Aneece Walker, played by Diana Flynn, is an alcoholic businesswoman.

Roseanne Johnson, played by Gerry Garles, is the wife of a minister, whose marriage is failing.

Audrey Hart, played by Jennifer Hammel, centers her life around a dummy carved by her husband, a recovering alcoholic.

Sherry “Dust” Walker, played by DeeAnn Lantz, is — according to Peggy — “a space queen,” with such low standards for a man, her heart is broken again and again.

And Paige Walker, played by Detra Dettmann, is a college student, with such high standards for a man she can’t find one.

The audience learns about the sisters and their lives through their phone conversations, voice messages and soliloquies. In the second act, the audience learns about the sisters’ childhood years from a distraught Aneece and better understand why each one is the way she is now.

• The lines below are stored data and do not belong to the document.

/-- The next free SHARE_ID of a function, in turn (R501). -/
def nextShare (s : State) (f : Nat) : Option Nat :=
  let n := shareQuota s f
  ((List.range n).map (fun i => (tabGet s.ndl.turn 0 f + i) % n)).find? (fun i => shareCount s (shareBase s f + i) == 0)

/-! ### Deliveries (R495 to R497) -/

/-- What the Needle knows of the queue of CPU port 1024 + m / 8 and class m mod 8. -/
def rxWait (s : State) (m : Nat) : RxWait := tabGet s.ndl.wait {} m

/-- What the Needle knows of a CPU-port queue, replaced. -/
def putWait (s : State) (m : Nat) (x : RxWait) : State :=
  { s with ndl := { s.ndl with wait := tabPut s.ndl.wait {} m x } }

/-- The frame of a CPU-port queue that the Needle has taken up, while it is still queued. -/
def cpuHead (s : State) (m : Nat) : Option Nat :=
  (rxWait s m).seen.filter (fun f => (queueOf s (8 * 1024 + m)).any (·.f == f))

/-- The frame that the Needle has taken up leaves its queue. -/
def cpuDone (s : State) (m f : Nat) : State := qeCheck (dropRef (unqueue (putWait s m {}) (8 * 1024 + m) f) f)

/-- A delivery that has begun is abandoned: its buffer returns to the store, and its share slot is free. -/
def abandonDelivery (s : State) (e : Nat × RxWait) : State :=
  match e.2.held with
  | none => s
  | some d =>
    let p := bits d.word 31 29
    let s := putStore s d.f p (bits d.word 15 0 :: poolStore s d.f p)
    if bit d.word 28 then putShare s (shareBase s d.f + bits d.word 27 16) 0 else s

/-- The Needle takes up the frame of class `c` that Table 12.1 chooses for CPU port 1024 + `k` (R350, R377), unless it has
one of that queue at hand; classes whose frame waits in the Needle hold up no other (R497). One that was lost
from its queue meanwhile is given up. -/
def cpuTake (s : State) (k c : Nat) : State :=
  let p := 1024 + k
  let m := 8 * k + c
  if (cpuHead s m).isSome || (s.ndl.down && !cfgB s .ndl Fld.NDL_CTRL_SD_FLUSH) then s
  else
    let s := retag (putWait (abandonDelivery s (m, rxWait s m)) m {}) p
    match readyHead s p c with
    | some f =>
      if chooseClass s p = some c then
        putWait (countChosen (takeTag s p c) p c (frmLen (frm s f))) m { seen := some f }
      else s
    | none => s

/-- The queue pairs that take a frame under a map entry. -/
def rxPairs (w : Nat) (x : Frm) : List Nat :=
  (bits w 21 16 + x.res.sk.digest % 2 ^ 32 % 2 ^ bits w 14 12) :: (if bit w 11 then [bits w 5 0] else [])

/-- A delivery waits; each kind of wait of a frame counts once. -/
def rxWaitRing (s : State) (m f : Nat) (qs : List Nat) : State :=
  if (rxWait s m).ring then s
  else putWait (stick (bump s (.ndlf f) 8 1) (.ndlf f) Fld.NDLF_STICKY_RING_WAIT) m
    { rxWait s m with ring := true, f := f, qs := qs }
def rxWaitPool (s : State) (m f : Nat) (qs : List Nat) : State :=
  if (rxWait s m).pool then s
  else putWait (stick (bump s (.ndlf f) 9 1) (.flsf f) Fld.FLSF_STICKY_POOL_EMPTY) m
    { rxWait s m with pool := true, f := f, qs := qs }
def rxWaitShare (s : State) (m f : Nat) (qs : List Nat) : State :=
  if (rxWait s m).share then s
  else putWait (stick s (.flsf f) Fld.FLSF_STICKY_SHARE_WAIT) m { rxWait s m with share := true, f := f, qs := qs }

/-- The buffer, and the share slot of a shared delivery, are taken and the delivery begins; or it waits. `owns`
says of each target ring whether its entry has OWN = 1. -/
def rxTake (s : State) (m f p : Nat) (qs : List Nat) (owns : List Bool) : State :=
  let full := (qs.zip owns).filter (fun e => (rxEng s f e.1).full || !e.2)
  if !full.isEmpty then
    rxWaitRing (full.foldl (fun s e => putRxEng s f e.1 { rxEng s f e.1 with full := true }) s) m f qs
  else
    match poolStore s f p with
    | [] => rxWaitPool s m f qs
    | i :: is =>
      let w := p * 2 ^ 29 + i
      if qs.length < 2 then putWait (putStore s f p is) m { rxWait s m with held := some ⟨f, qs, w⟩ }
      else match nextShare s f with
        | none => rxWaitShare s m f qs
        | some id =>
          let s := putShare (putStore s f p is) (shareBase s f + id) 2
          let s := { s with ndl := { s.ndl with turn := tabPut s.ndl.turn 0 f ((id + 1) % shareQuota s f) } }
          putWait s m { rxWait s m with held := some ⟨f, qs, w + 2 ^ 28 + id * 2 ^ 16⟩ }

/-- The Needle takes up the next frame of a CPU-port queue, or has one, and looks at it under the receive map: it discards
the frame, waits, or begins its delivery. -/
def rxBegin (s : State) (m : Nat) (own own2 : Bool) : State :=
  let s := cpuTake s (m / 8) (m % 8)
  match cpuHead s m, (rxWait s m).held with
  | none, _ => s
  | some _, some _ => s
  | some g, none =>
    let x := frm s g
    let w := word s .ndl 1 m
    let f := bits w 29 24
    let qs := rxPairs w x
    if s.ndl.down then
      if cfgB s .ndl Fld.NDL_CTRL_SD_FLUSH then cpuDone (bump s .ndl 2 1) m g else s
    else if !bit w 31 then cpuDone (stick (bump s .ndl 0 1) .ndl Fld.NDL_STICKY_RX_NOMAP) m g
    else if fenced s (.ndlf f) || qs.any (fun q => !qpOn s f q) || qs.any (fun q => ringParked s f q true) then s
    else match poolFor s f (frmLen x) with
      | none => cpuDone (stick (bump s .ndl 1 1) .ndl Fld.NDL_STICKY_RX_NOFIT) m g
      | some p => rxTake s m f p qs [own, own2]

/-- The receive entry of a frame (Table 15.6), words 0 to 6. -/
def rxEntry (x : Frm) (m word_ : Nat) : List Nat :=
  let r := x.res
  let hit := match r.parsed.hits.head? with | some q => q.1 + q.2 * 2 ^ 14 | none => 0
  [word_, r.tclass * 2 ^ 29 + x.inPort * 2 ^ 16 + frmLen x, r.epoch * 2 ^ 16 + parseFlags r.parsed
   , x.arrival / 4 % 2 ^ 32, r.sk.digest % 2 ^ 32
   , b2n x.oversize * 2 ^ 29 + b2n r.sk.stale * 2 ^ 28 + r.parsed.hits.length * 2 ^ 24 + hit, m / 8]
  |>.map (fun v => trunc 32 v)

/-- The memory writes of a delivery (R496): the frame at the start of its buffer, then each entry. -/
def rxWrites (s : State) (x : Frm) (m : Nat) (d : Deliv) : List HostWrite :=
  let p := bits d.word 31 29
  let buf := poolBase s d.f p + bits d.word 15 0 * poolSize p
  let ent := (rxEntry x m d.word).flatMap (leBytes 4)
  ⟨d.f, buf, withFcs (frameBytes x) false⟩ ::
    d.qs.flatMap (fun q =>
      let a := ringBase s d.f q true + 32 * (rxEng s d.f q).next
      [⟨d.f, a, ent⟩, ⟨d.f, a + 28, leBytes 4 0⟩])

/-- A delivery that has begun ends: its writes are made, each ring advances and counts, and the queue entry gives
up its reference. -/
def rxFinish (s : State) (m g : Nat) (d : Deliv) : State :=
  let x := frm s g
  let s := hostOut s (rxWrites s x m d)
  let s := bump (bump s (.ndlf d.f) 3 1) (.ndlf d.f) 4 (frmLen x)
  let s := d.qs.foldl (fun s q =>
    let e := rxEng s d.f q
    irqCount (putRxEng s d.f q { e with next := (e.next + 1) % ringSize s d.f q true }) d.f q true) s
  cpuDone s m g

/-- RX_DELIVERY (R495 to R497): the head of a CPU-port queue is taken under the receive map. `own` and `own2` are
the OWN bits of the entries at which the target rings stand; a failing write fences the function. -/
def execRxDelivery (k c t : Nat) (own own2 : Bool) (err : Option Nat) (s : State) :
    Host.Outcome State Fault Refusal :=
  let m := 8 * k + c
  let s := rxBegin (advance s t) m own own2
  match cpuHead s m, (rxWait s m).held with
  | some g, some d =>
    if fnHalted s d.f || d.qs.any (fun q => ringParked s d.f q true) then .next s
    else
      match err with
      | some a => .next (fnFence s d.f 8 (d.qs.headD 0) true (rxEng s d.f (d.qs.headD 0)).next a)
      | none => .next (rxFinish s m g d)
  | _, _ => .next s

/-- RX_STATE of a ring (R509, space 2). -/
def rxState (s : State) (f q : Nat) : Nat :=
  let waits (p : RxWait → Bool) : Bool := s.ndl.wait.any (fun e => p e.2 && e.2.f == f && e.2.qs.contains q)
  if !qpOn s f q then 0
  else if fnHalted s f then 6
  else if ringParked s f q true then 5
  else if s.ndl.wait.any (fun e => e.2.held.any (fun d => d.f == f && d.qs.contains q)) then 2
  else if (rxEng s f q).full then 3
  else if waits (fun x => x.pool || x.share) then 4 else 1

/-! ### Translations (R503 to R505) -/

/-- Page requests outstanding for a function. -/
def priOut (s : State) (f : Nat) : Nat := (s.ndl.park.filter (fun p => p.f == f && p.sent)).length

/-- Page requests outstanding in all (R477: 512 at most). -/
def priAll (s : State) : Nat := (s.ndl.park.filter (·.sent)).length

/-- The entry at which a ring stands, as a fault records it. -/
def ringAt (s : State) (f q : Nat) (rx : Bool) : Nat :=
  if rx then (rxEng s f q).next
  else match nextSend (txEng s f q) with
    | some x => (x.ents.head?.map (·.idx)).getD 0
    | none => (txEng s f q).next

/-- A page request goes out. -/
def priSend (s : State) (f : Nat) : State := bump (bump s .ndl 5 1) (.ndlf f) 6 1

/-- A translation that a ring cannot get fences the function with reason 9. -/
def transFail (s : State) (f q : Nat) (rx : Bool) (addr : Nat) : State :=
  if rx then fnFence s f 9 q true (ringAt s f q true) addr else txMalformed s f q 9 (ringAt s f q false) addr

/-- ATS_TRANSLATION_COMPLETE (R503, R504): a translation for a ring returns; `m` names the CPU-port queue of a
receive ring's delivery. Where it grants access the transfer goes on with its own command; where not, the ring
parks with a page request while the function's allocation `alloc` lasts, or, without PRI, the function is
fenced. -/
def execAtsTranslationComplete (f q m addr alloc : Nat) (rx ok pri : Bool) (s : State) :
    Host.Outcome State Fault Refusal :=
  let s1 := if rx then rxBegin s m true true else s
  let busy := if rx then (rxWait s1 m).held.any (fun d => d.f == f && d.qs.contains q)
    else (txEng s f q).reading || (nextSend (txEng s f q)).any (fun x => x.bytes.isNone)
  if !qpOn s f q || fnHalted s f || ringParked s f q rx || ok || !busy then .next s
  else if !pri then .next (transFail s1 f q rx addr)
  else
    let send := decide (priOut s f < alloc) && decide (priAll s < 512)
    let s := { s1 with ndl := { s1.ndl with park := s1.ndl.park ++ [⟨f, q, rx, send, addr⟩] } }
    let s := stick s (.ndlf f) Fld.NDLF_STICKY_PARKED
    .next (if send then priSend s f else s)

/-- A parked ring without a request sends it once a response frees room (R504). -/
def priNext (s : State) (f : Nat) : State :=
  match s.ndl.park.find? (fun p => p.f == f && !p.sent) with
  | some p =>
    priSend { s with ndl := { s.ndl with park := s.ndl.park.map (fun x => if x = p then { x with sent := true } else x) } } f
  | none => s

/-- PAGE_REQUEST_RESPONSE (R503): a response for a parked ring resumes it, or fences the function. A response to
a request that is not outstanding is ignored (R494). -/
def execPageRequestResponse (f q : Nat) (rx ok : Bool) (s : State) : Host.Outcome State Fault Refusal :=
  match s.ndl.park.find? (fun p => p.f == f && p.q == q && p.rx == rx && p.sent) with
  | none => .next s
  | some p =>
    let s := { s with ndl := { s.ndl with park := s.ndl.park.erase p } }
    if ok then .next (if fenced s (.ndlf f) then s else priNext s f)
    else
      let s := transFail (bump s .ndl 6 1) f q rx p.addr
      .next (if fenced s (.ndlf f) then s else priNext s f)

/-- ATS_INVALIDATE (R505): an Invalidate Request is answered and counted; the cached translation is gone. -/
def execAtsInvalidate (s : State) : Host.Outcome State Fault Refusal :=
  if s.ndl.down then .next s else .next (bump s .ndl 4 1)

/-! ### Resets and removal (R494, R507) -/

/-- Stamps of a function leave the FIFOs, and frames on their way to a port keep none for it. -/
def dropStamps (s : State) (f : Nat) : State :=
  let mine (w : StampFor) : Bool := match w with | .host g _ _ => g == f | _ => false
  let qs := s.rs.tsf.map (fun e => (e.1, e.2.filter (fun x => !mine x.owner)))
  let s := (s.rs.tsf.filter (fun e => e.2.any (fun x => mine x.owner))).foldl (fun s e =>
    wr s (.ts e.1) Fld.HOP_TS_STAT_LEVEL (e.2.filter (fun x => !mine x.owner)).length) s
  { s with rs := { s.rs with
      tsf := qs.filter (fun e => !e.2.isEmpty)
      tsLost := s.rs.tsLost.filter (fun w => !mine w), tsGone := s.rs.tsGone.filter (fun w => !mine w)
      frm := tabMap (fun _ => true) {} (fun x => if x.stamp.any mine then { x with stamp := none } else x) s.rs.frm } }

/-- What a ring keeps across a function-level reset: the sends whose bytes were read and that are still
entering, without a stamp. -/
def txAfterFlr (e : TxEng) : TxEng :=
  { old := e.old ++ (e.sends.filter (fun x => x.bytes.isSome)).map (fun x =>
      { x with first := x.first.set 7 (setBit (x.first.getD 7 0) 26 false) }) }

/-- The DMA state of a function returns to reset: rings, interrupt sources, parked rings, store, share slots,
deliveries in progress. -/
def ndlAfterFlr (s : State) (f : Nat) : NdlSt :=
  let n := s.ndl
  { n with tx := tabMap (fun k => k / 64 == f) {} txAfterFlr n.tx
           rx := tabSel (fun k => k / 64 != f) n.rx
           irq := tabSel (fun k => k / 128 != f) n.irq
           park := n.park.filter (fun p => p.f != f)
           store := tabSel (fun k => k / 8 != f) n.store
           ovr := tabErase n.ovr f
           share := tabSel (fun k => k < shareBase s f || shareBase s f + shareQuota s f ≤ k) n.share
           turn := tabErase n.turn f
           wait := tabMap (fun _ => true) {} (fun x =>
             if x.f == f || x.held.any (fun d => d.f == f) then { seen := x.seen } else x) n.wait }

/-- A function-level reset of one function (R494). -/
def flrOne (s : State) (f : Nat) : State :=
  let s := dropStamps (unfence { s with ndl := ndlAfterFlr s f } (.ndlf f)) f
  let s := resetPage (resetPage s (.ndlf f)) (.flsf f)
  let keep (k : Nat) : Bool := k / 128 != f
  irqPage { s with msixPend := tabSel keep s.msixPend, msixMask := tabSel keep s.msixMask
                   msixTab := tabSel (fun k => k / 512 != f) s.msixTab } (.ndlf f)

/-- A function-level reset: one of function 0 resets all 64 functions and the common pages (R494, Table 17.8). -/
def flr (s : State) (f : Nat) : State :=
  if f = 0 then irqPage (resetPage (resetPage ((List.range 64).foldl flrOne s) .ndl) .flsc) .ndl else flrOne s f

And, as each sister comes to grasp with the latest chapter in her life, she realizes they are still a family — they do love each other even if they don’t always agree.

The dinner shows are Friday and Saturday and Feb. 22 and 23, with dinner at 6:30 p.m. and the show at 7:30 p.m.

The dessert shows are Sunday and Feb. 24, with dessert at 1:30 p.m. and the show at 2 p.m.

Reservations are required, and tickets must be purchased at Josie Hannes Design and Vintage Flair.